▶ DIRECTIONS
Word for word, set down every line of the entries below from the line with "rw [chks] at succ" to the line with "def stepsFrom (total", including both, and no other line.

STORED DATA section start

/-- Settles O50: a step is a turn on a state with the same registers, and every turn keeps the widths, the plan and the
configuration. -/
theorem widthsAndPlanKeptByStep : Obligations.WidthsAndPlanKeptByStep := by
  intro s t widths plan h
  rw [step_eq_act] at h
  have widths : (s.dropTurns 1).Widths := { widths with }
  have plan : (s.dropTurns 1).PlanAgrees := plan
  have cfg : t.cfg = (s.dropTurns 1).cfg := act_keeps_cfg h
  exact ⟨act_keeps_widths widths h, act_keeps_planAgrees plan h, cfg⟩

end Sys2Proof.Machine

/-! # Proofs: the phases of an iteration

The layers, in order: what an event step may write; where a sequencer step leads; how many sequencer steps are left of an
iteration, and that each takes one off; the first time the turns lead to `P_CHKS`. The obligations are settled at the
end. -/

namespace Sys2Proof.Machine

/-! ## The frame of an event step -/

/-- The operations an event word can ask for (30_encoding.md R101, R104). -/
def eventOps : List Instr := [.tickc, .tickf, .tach, .svpu, .svpd, .svcu, .svcd, .nope]

theorem mem_eventOps_of_mem_decodeEdge {w : EventWord} {i : Instr} (h : i ∈ decodeEdge w) : i ∈ eventOps := by
  unfold decodeEdge at h
  split_ifs at h <;> simp_all [eventOps]

theorem mem_eventOps_of_mem_decodeEvent {w : EventWord} {i : Instr} (h : i ∈ decodeEvent w) : i ∈ eventOps := by
  unfold decodeEvent at h
  split at h
  · cases List.mem_singleton.1 h; decide
  · simp only [List.mem_append, List.mem_ite_nil_right, List.mem_singleton] at h
    obtain ((⟨-, rfl⟩ | ⟨-, rfl⟩) | ⟨-, rfl⟩) | edge := h
    · decide
    · decide
    · decide
    · exact mem_eventOps_of_mem_decodeEdge edge

/-- `t` differs from `s` at most in the elements of the event context (10_state.md R45). -/
def EventFrame (s t : State) : Prop :=
  t = { s with
    intervalCounter := t.intervalCounter, captureSample := t.captureSample, speedReady := t.speedReady
    flashTimer := t.flashTimer, flashCompare := t.flashCompare, flashPhase := t.flashPhase
    actUp := t.actUp, actDn := t.actDn, reqUp := t.reqUp, reqDn := t.reqDn
    confirmUp := t.confirmUp, confirmDn := t.confirmDn }

section Frame

variable {s t u : State}

theorem EventFrame.refl (s : State) : EventFrame s s := rfl

theorem EventFrame.trans (before : EventFrame s t) (after : EventFrame t u) : EventFrame s u := by
  unfold EventFrame at before after
  exact after.trans (by rw [before])

theorem EventFrame.cfg (h : EventFrame s t) : t.cfg = s.cfg := by rw [h]
theorem EventFrame.segEnd (h : EventFrame s t) : t.segEnd = s.segEnd := by rw [h]
theorem EventFrame.segIdx (h : EventFrame s t) : t.segIdx = s.segIdx := by rw [h]
theorem EventFrame.phase (h : EventFrame s t) : t.phase = s.phase := by rw [h]

theorem exec_eventFrame {i : Instr} (hi : i ∈ eventOps) (h : exec i s = .next t) : EventFrame s t := by
  cases i with
  | tickc | tach | svpu | svpd | svcu | svcd | nope => cases h; rfl
  | tickf => obtain ⟨-, rfl⟩ | ⟨-, rfl⟩ := execTickf_next h <;> rfl
  | _ => simp [eventOps] at hi

theorem act_event_frame {w : EventWord} (h : act (.event w) s = .next t) : EventFrame s t :=
  runOps_keeps (P := EventFrame s)
    (fun _ hi _ _ frame hexec => frame.trans (exec_eventFrame (mem_eventOps_of_mem_decodeEvent hi) hexec))
    (EventFrame.refl s) h

end Frame

/-! ## The phase after a sequencer step -/

section Phases

variable {s t : State}

/-- The micro-operation of the current phase leads to a successor of it (10_state.md R41). `SSEG` alone may leave the
phase as it is. -/
theorem exec_microOp_phase {p : Phase} (phase : s.phase = p) (h : exec p.microOp s = .next t) :
    t.phase ∈ successorsOf p := by
  cases p with
  | chks => obtain ⟨-, rfl⟩ | ⟨-, rfl⟩ := execChks_next h <;> simp [successorsOf]
  | est | map | clu | cld => cases h; exact .head _
  | clr => cases (execSclr_eq s).symm.trans h; exact .head _
  | seg => obtain ⟨-, x, -, rfl⟩ | ⟨-, rfl⟩ := execSseg_next h <;> simp [successorsOf, phase]
  | chkc => obtain ⟨-, rfl⟩ | ⟨-, rfl⟩ := execChkc_next h <;> simp [successorsOf]
  | shup => obtain ⟨-, rfl⟩ | ⟨-, rfl⟩ := execShup_next h <;> simp [successorsOf]
  | shdn => obtain ⟨-, rfl⟩ | ⟨-, rfl⟩ := execShdn_next h <;> simp [successorsOf]
  | dau | dad => obtain ⟨a, -, rfl⟩ := displayAssert_eq_next h; exact .head _
  | dmu | dmd => obtain ⟨d, -, rfl⟩ := displayMask_eq_next h; exact .head _

theorem act_seq_phase (h : act .seq s = .next t) : t.phase ∈ successorsOf s.phase :=
  exec_microOp_phase rfl h

/-- `CHKS` never leads back to its own phase, so an iteration has at least two steps. -/
theorem act_seq_leaves_chks (chks : s.phase = .chks) (h : act .seq s = .next t) : t.phase ≠ .chks := by
  have succ := act_seq_phase h
  rw [chks] at succ
  exact fun back => absurd (back ▸ succ) (by decide)

/-! ## The sequencer steps left of an iteration -/

/-- At most how many sequencer steps lead from a phase to `P_CHKS`, when the pass has `left` segments to go. This is the
longest way through the table of 10_state.md R41. -/
def stepsFrom (total left : Nat) : Phase → Nat
  | .chks => 0
  | .est => total + 13
  | .map => total + 12
  | .clr => total + 11
  | .seg => left + 10
  | .chkc => 9
  | .shup => 8
  | .dau => 7
  | .dmu => 6
  | .clu => 5
  | .shdn => 4
  | .dad => 3
  | .dmd => 2
  | .cld => 1

/-- `stepsFrom` at the state's own phase and plan. -/
def State.stepsLeft (s : State) : Nat := stepsFrom s.cfg.total (s.segEnd - s.segIdx) s.phase

theorem stepsFrom_le {total left : Nat} (fits : left ≤ total) (p : Phase) : stepsFrom total left p ≤ total + 13 := by
  cases p <;> simp only [stepsFrom] <;> omega

/-- A way along the successor table gets shorter, where the step that stays at `P_SEG` has done a segment. -/
theorem stepsFrom_lt {total left left' : Nat} {p q : Phase} (away : p ≠ .chks) (succ : q ∈ successorsOf p)
    (fits : left' ≤ total) (advances : p = .seg → q = .seg → left' < left) :
    stepsFrom total left' q < stepsFrom total left p := by
  cases p with
  | chks => exact absurd rfl away
  | seg =>
    obtain rfl | rfl : q = .seg ∨ q = .chkc := by simpa [successorsOf] using succ
    · exact Nat.add_lt_add_right (advances rfl rfl) 10
    · simp only [stepsFrom]; omega
  | chkc | shup | shdn =>
    simp only [successorsOf, List.mem_cons, List.not_mem_nil, or_false] at succ
    obtain rfl | rfl := succ <;> simp [stepsFrom]
  | est | map | clr | dau | dmu | clu | dad | dmd | cld =>
    obtain rfl := List.mem_singleton.1 succ
    simp only [stepsFrom]; omega

theorem phase_of_stepsLeft_eq_zero (h : s.stepsLeft = 0) : s.phase = .chks := by
  unfold State.stepsLeft at h
  cases phase : s.phase <;> simp [phase, stepsFrom] at h ⊢

theorem State.Inv.left_le_total (h : s.Inv) : s.segEnd - s.segIdx ≤ s.cfg.total :=
  (Nat.sub_le ..).trans h.planInStrip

STORED DATA section end

▶ RESULT FOR THIS TASK
  rw [chks] at succ
  exact fun back => absurd (back ▸ succ) (by decide)

/-! ## The sequencer steps left of an iteration -/

/-- At most how many sequencer steps lead from a phase to `P_CHKS`, when the pass has `left` segments to go. This is the
longest way through the table of 10_state.md R41. -/
def stepsFrom (total left : Nat) : Phase → Nat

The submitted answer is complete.